> [TASK BRIEF] Select and reproduce each line of the listing below that bears the string "feedExp".

####

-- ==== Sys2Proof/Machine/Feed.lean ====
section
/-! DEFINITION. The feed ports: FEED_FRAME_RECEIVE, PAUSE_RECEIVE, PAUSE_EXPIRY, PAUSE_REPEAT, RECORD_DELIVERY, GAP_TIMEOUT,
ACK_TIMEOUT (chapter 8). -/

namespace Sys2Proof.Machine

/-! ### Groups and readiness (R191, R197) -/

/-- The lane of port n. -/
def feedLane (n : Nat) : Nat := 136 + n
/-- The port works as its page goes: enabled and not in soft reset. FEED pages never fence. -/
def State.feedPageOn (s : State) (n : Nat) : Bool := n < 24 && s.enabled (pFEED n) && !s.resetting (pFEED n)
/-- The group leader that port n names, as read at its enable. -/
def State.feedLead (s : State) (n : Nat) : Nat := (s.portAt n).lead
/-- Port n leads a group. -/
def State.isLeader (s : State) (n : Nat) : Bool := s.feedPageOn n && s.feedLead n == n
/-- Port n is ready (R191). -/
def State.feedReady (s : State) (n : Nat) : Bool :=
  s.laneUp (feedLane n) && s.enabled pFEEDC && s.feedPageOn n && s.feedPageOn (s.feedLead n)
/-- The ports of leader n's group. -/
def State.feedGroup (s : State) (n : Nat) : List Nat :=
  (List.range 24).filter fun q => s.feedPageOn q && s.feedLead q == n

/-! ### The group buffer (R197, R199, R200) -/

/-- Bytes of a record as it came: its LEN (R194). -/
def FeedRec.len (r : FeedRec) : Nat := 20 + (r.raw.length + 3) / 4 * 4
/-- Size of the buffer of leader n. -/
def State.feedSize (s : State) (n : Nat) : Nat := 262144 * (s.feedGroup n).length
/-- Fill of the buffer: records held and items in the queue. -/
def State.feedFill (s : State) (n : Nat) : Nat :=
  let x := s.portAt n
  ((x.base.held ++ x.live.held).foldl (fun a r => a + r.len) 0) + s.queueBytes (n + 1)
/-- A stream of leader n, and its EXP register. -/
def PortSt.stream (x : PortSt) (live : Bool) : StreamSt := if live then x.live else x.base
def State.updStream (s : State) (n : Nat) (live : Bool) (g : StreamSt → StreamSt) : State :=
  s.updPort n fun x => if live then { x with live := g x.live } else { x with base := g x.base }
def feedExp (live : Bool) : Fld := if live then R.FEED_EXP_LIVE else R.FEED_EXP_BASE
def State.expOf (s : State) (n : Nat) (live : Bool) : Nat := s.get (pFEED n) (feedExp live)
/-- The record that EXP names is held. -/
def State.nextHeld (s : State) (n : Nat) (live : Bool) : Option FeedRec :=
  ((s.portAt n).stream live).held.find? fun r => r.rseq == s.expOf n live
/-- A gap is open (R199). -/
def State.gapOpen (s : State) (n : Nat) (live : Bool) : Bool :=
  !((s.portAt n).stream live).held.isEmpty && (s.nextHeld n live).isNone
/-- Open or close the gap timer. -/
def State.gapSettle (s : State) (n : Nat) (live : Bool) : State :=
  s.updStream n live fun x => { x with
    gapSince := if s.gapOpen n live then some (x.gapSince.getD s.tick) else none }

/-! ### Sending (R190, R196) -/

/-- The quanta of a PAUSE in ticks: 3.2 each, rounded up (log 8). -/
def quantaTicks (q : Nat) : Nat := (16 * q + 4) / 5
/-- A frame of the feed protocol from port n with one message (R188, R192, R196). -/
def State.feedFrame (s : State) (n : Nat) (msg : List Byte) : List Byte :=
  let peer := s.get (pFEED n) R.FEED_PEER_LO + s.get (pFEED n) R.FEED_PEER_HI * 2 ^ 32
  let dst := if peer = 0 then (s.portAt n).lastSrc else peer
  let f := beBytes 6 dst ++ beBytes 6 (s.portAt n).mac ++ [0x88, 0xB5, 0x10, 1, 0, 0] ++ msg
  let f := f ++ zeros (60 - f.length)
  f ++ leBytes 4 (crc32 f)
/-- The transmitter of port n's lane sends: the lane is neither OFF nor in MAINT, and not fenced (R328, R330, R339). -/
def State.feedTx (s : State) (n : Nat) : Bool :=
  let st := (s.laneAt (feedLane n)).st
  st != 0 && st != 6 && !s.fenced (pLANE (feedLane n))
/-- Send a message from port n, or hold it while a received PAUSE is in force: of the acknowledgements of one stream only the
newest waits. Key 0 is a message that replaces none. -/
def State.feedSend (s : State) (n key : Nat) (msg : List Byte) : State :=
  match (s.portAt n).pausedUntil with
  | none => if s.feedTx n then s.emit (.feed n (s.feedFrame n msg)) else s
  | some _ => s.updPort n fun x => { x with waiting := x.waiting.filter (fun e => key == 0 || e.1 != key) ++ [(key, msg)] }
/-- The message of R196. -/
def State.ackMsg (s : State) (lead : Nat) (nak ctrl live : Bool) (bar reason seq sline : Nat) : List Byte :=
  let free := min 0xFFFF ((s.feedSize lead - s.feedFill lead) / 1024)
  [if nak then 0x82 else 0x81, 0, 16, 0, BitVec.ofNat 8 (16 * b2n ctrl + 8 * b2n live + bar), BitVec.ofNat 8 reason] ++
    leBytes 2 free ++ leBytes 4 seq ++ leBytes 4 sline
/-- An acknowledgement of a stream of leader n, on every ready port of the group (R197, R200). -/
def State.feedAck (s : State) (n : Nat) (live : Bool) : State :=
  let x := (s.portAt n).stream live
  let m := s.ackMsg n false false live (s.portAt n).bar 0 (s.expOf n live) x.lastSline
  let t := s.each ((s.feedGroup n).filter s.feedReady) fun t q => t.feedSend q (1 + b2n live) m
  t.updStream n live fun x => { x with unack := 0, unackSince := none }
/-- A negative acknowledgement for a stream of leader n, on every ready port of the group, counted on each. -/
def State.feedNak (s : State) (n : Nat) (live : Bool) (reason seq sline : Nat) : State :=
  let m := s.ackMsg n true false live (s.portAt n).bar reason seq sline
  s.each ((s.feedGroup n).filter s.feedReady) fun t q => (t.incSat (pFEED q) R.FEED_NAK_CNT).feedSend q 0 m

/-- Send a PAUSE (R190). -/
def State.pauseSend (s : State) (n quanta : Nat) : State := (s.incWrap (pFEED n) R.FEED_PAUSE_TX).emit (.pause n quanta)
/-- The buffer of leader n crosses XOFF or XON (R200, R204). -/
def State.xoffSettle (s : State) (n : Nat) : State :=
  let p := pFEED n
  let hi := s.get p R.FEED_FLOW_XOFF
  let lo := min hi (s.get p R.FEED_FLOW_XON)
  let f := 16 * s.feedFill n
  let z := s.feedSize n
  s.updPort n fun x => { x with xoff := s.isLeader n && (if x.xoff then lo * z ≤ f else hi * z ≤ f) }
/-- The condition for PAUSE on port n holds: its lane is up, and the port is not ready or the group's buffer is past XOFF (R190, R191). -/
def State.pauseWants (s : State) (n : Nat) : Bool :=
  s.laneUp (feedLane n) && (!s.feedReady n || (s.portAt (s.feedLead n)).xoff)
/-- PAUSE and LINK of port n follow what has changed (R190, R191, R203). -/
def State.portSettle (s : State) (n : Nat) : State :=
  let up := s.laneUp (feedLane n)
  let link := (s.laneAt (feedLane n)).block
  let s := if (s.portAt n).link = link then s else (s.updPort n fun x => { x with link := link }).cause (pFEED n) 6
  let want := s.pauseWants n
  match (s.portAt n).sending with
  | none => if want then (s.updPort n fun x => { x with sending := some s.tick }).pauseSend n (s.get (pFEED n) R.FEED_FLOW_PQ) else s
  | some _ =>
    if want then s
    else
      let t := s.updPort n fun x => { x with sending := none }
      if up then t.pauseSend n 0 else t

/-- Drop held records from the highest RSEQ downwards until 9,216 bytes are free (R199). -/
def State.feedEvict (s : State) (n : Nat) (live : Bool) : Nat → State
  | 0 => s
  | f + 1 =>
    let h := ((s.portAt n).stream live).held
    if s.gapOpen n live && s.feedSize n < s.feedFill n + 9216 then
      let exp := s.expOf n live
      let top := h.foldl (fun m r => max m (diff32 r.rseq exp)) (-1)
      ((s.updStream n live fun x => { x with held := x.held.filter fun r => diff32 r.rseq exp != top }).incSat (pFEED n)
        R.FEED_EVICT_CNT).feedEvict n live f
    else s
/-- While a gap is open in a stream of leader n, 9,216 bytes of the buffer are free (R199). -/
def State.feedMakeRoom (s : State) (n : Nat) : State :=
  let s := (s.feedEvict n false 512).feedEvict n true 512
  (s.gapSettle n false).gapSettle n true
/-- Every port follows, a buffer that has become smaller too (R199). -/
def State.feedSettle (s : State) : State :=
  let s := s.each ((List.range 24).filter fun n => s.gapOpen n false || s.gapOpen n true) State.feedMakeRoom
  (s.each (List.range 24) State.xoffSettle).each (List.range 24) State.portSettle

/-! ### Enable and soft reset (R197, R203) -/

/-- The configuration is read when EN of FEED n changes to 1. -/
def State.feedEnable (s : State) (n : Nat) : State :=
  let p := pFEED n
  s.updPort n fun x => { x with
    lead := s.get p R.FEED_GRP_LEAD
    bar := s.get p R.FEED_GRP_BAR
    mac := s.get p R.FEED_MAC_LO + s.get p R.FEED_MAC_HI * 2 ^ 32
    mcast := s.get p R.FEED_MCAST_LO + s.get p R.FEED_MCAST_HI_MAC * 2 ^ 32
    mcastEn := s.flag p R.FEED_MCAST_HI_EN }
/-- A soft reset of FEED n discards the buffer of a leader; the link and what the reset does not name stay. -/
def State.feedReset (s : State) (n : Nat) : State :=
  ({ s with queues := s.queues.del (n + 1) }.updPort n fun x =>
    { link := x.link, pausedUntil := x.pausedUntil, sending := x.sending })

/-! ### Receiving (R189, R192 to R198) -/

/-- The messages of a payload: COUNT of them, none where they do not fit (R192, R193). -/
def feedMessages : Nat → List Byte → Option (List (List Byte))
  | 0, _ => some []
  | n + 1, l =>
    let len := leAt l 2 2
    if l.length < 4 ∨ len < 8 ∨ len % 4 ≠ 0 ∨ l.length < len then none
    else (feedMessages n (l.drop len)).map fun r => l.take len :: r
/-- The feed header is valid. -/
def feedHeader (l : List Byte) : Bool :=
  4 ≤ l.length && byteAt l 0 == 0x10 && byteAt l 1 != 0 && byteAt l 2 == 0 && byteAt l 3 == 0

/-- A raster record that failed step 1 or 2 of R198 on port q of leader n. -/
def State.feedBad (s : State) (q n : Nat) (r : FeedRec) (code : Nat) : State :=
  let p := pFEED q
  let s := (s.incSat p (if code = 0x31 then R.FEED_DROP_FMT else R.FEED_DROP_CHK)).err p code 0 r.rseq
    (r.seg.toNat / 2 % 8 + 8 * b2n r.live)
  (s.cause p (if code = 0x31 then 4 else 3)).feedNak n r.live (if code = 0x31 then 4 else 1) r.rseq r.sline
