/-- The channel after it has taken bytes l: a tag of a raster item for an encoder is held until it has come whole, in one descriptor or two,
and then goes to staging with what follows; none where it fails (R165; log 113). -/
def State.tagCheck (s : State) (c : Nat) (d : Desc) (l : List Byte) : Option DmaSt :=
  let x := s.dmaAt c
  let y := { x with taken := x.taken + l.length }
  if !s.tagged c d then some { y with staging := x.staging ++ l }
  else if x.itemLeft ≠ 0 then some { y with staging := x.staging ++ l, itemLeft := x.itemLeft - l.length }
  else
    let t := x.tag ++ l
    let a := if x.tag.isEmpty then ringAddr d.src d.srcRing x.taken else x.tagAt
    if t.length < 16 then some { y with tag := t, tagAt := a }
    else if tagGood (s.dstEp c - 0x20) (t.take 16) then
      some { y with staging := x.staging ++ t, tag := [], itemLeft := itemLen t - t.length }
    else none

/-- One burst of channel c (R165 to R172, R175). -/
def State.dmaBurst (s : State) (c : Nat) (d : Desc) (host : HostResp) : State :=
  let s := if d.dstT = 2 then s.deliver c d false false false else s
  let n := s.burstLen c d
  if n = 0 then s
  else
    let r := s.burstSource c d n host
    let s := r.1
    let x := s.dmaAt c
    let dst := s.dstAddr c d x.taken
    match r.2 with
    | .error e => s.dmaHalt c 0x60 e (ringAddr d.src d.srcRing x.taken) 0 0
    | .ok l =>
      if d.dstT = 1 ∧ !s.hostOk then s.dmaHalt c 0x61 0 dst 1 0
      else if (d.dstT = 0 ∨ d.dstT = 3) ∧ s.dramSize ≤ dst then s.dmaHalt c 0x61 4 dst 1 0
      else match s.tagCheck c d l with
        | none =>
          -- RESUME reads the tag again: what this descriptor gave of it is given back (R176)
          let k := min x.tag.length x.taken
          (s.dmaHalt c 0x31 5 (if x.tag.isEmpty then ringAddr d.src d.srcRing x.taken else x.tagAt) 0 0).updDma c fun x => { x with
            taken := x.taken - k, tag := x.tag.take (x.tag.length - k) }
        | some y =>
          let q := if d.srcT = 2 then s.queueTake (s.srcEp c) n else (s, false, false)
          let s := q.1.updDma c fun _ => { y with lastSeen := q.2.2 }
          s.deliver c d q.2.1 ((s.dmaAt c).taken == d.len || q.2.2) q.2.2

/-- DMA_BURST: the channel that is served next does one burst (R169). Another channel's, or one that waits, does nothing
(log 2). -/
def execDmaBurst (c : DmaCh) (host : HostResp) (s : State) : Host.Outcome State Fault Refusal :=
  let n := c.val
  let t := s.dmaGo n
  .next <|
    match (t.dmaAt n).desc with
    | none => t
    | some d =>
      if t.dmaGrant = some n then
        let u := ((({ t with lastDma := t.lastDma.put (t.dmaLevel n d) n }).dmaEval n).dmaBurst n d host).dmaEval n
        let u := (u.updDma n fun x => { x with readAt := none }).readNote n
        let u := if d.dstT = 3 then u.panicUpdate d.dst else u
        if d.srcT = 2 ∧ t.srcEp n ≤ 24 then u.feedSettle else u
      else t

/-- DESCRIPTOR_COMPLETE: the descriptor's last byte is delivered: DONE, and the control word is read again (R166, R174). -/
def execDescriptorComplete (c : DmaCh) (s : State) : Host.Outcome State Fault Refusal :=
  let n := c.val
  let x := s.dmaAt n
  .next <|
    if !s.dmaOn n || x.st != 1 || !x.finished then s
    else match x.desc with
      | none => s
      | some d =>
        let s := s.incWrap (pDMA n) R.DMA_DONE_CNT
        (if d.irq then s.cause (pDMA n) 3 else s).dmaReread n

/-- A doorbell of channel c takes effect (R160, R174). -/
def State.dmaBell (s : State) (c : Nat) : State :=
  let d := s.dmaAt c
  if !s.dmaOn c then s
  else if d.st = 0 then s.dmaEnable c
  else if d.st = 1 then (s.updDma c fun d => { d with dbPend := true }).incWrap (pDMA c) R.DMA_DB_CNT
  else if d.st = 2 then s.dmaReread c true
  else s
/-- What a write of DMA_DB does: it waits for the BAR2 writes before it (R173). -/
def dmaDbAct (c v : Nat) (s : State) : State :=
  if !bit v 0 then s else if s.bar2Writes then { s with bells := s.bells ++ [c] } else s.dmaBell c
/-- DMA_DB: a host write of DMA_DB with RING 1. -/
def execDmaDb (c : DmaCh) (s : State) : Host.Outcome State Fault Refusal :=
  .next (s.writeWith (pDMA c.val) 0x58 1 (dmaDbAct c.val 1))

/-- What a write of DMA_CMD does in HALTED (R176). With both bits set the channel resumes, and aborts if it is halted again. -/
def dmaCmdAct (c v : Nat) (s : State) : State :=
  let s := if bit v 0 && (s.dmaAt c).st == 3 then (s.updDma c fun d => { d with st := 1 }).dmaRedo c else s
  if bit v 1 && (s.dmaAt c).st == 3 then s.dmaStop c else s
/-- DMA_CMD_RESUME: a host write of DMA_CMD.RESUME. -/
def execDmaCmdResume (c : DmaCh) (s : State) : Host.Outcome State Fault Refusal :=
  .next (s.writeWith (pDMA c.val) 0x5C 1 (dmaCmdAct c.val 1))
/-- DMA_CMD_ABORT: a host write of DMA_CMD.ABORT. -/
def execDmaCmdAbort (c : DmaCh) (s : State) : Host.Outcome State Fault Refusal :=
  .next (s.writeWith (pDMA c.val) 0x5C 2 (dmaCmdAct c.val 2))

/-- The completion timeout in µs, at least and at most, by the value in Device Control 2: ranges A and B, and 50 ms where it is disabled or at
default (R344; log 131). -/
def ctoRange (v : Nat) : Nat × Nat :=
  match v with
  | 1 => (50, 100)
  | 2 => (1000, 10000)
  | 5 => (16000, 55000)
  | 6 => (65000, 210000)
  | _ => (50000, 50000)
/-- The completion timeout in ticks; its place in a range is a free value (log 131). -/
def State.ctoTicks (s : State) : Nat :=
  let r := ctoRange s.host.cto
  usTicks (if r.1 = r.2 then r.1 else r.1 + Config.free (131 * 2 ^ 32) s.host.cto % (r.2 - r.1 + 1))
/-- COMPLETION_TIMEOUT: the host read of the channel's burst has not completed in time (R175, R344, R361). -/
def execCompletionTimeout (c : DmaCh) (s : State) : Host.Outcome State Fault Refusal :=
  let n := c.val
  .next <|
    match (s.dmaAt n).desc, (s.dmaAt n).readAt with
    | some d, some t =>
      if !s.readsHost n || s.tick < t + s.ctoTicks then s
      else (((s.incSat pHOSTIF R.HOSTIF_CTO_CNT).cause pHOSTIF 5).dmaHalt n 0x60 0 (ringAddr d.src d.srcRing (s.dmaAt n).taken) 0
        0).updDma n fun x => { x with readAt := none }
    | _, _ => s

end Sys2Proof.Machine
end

####

> [OUTPUT OF THE TASK]
def feedExp (live : Bool) : Fld := if live then R.FEED_EXP_LIVE else R.FEED_EXP_BASE
def State.expOf (s : State) (n : Nat) (live : Bool) : Nat := s.get (pFEED n) (feedExp live)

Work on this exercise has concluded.